Farmers are also on the front lines of climate change. Droughts, floods, and extreme weather are destroying crops and livestock, leading to higher insurance claims. In the U.S., crop insurance payouts have soared from under $3 billion in 2002 to over $19 billion in 2022.

In India, millions of farmers rely on government-subsidized crop insurance. But many remain uninsured or underinsured, leaving them vulnerable to climate shocks. Between 2015 and 2021, India lost 33.9 million hectares of crops to excessive rainfall and another 35 million hectares to drought.

These losses threaten global food security. As climate change makes farming more unpredictable, insurers and governments must adapt to protect both farmers and consumers.
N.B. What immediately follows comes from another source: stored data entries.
-- ==== Sys2Proof/Syntax.lean ====
section
/-!
DEFINITION. The commands of the block: one constructor for each row of the opcode table, in the table's order, with the
operands the world around the device supplies. For every command that hosts submit (the GX_ rows) the row is "firmware
serves the command captured in this slot", so its operand names the slot and the command's body lies in the slot.
-/
namespace Sys2Proof
open Sys2Proof.Machine

/-- A command slot: function index (R53) and slot number (R59). -/
structure CmdRef where
  fn : Nat
  slot : Nat
  deriving DecidableEq, Repr

/-- A management request (R602): an SMBus block write with its PEC verdict and field words, or the request that the Keeper
mailbox holds. -/
inductive MgmtReq where
  | port (pecOk : Bool) (fields : List Word)
  | mailbox
  deriving DecidableEq, Repr

/-- What a walk finds poisoned: edges, out-slots (16 × leg + slot), legs' index states and legs' derived sets (R190, R192, R231). -/
structure BadRecs where
  edges : List Nat
  slots : List Nat
  legs : List Nat
  sets : List Nat
  deriving DecidableEq, Repr

/-- Legs whose index state, and whose derived set, a walk finds poisoned (R190, R192). -/
structure LegErrors where
  states : List Nat
  sets : List Nat
  deriving DecidableEq, Repr

/-- A line that comes into an edge cache, and what the walk that waited for it then finds poisoned (R204, R231). -/
structure LineFill where
  line : Nat
  bad : BadRecs
  deriving DecidableEq, Repr

/-- What parsing finds in error: the derived set of the packet (R190), and records that a NACK asks for, by their numbers (R231). -/
structure ParseErrors where
  set : Bool
  nack : List Nat
  deriving DecidableEq, Repr

/-- A leg or a logical port, and what of its state reads as poison (R266). -/
structure Reading where
  unit : Nat
  bad : List Nat
  deriving DecidableEq, Repr

/-- What a band finds poisoned besides pictures: planes with a tile column, and blocks of the beacon by canvas place (R366). -/
structure StillErrors where
  planes : List (Nat × Nat)
  blocks : List (Nat × Nat)
  deriving DecidableEq, Repr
Ignoring climate change costs everyone. A lot

The insurance industry is at a crossroads. To remain viable, it must invest in better climate-risk modeling, advocate for stronger building codes, and adapt to the new climate reality. At the same time, it must ignore ideological, counterfactual narratives. Ideology doesn’t pay insurance premiums, unfortunately.

It remains to be seen just how insurers will adapt to this. Some are pushing for public-private partnerships to build resilient infrastructure and provide backstop coverage for uninsurable risks. Some are divesting from fossil fuels and offering premium discounts for climate-proofing homes.

But without significant reductions in greenhouse gas emissions, these measures may not be enough. As one report noted, “tackling the protection gap for those most vulnerable to climate change” is now an urgent priority for insurers worldwide.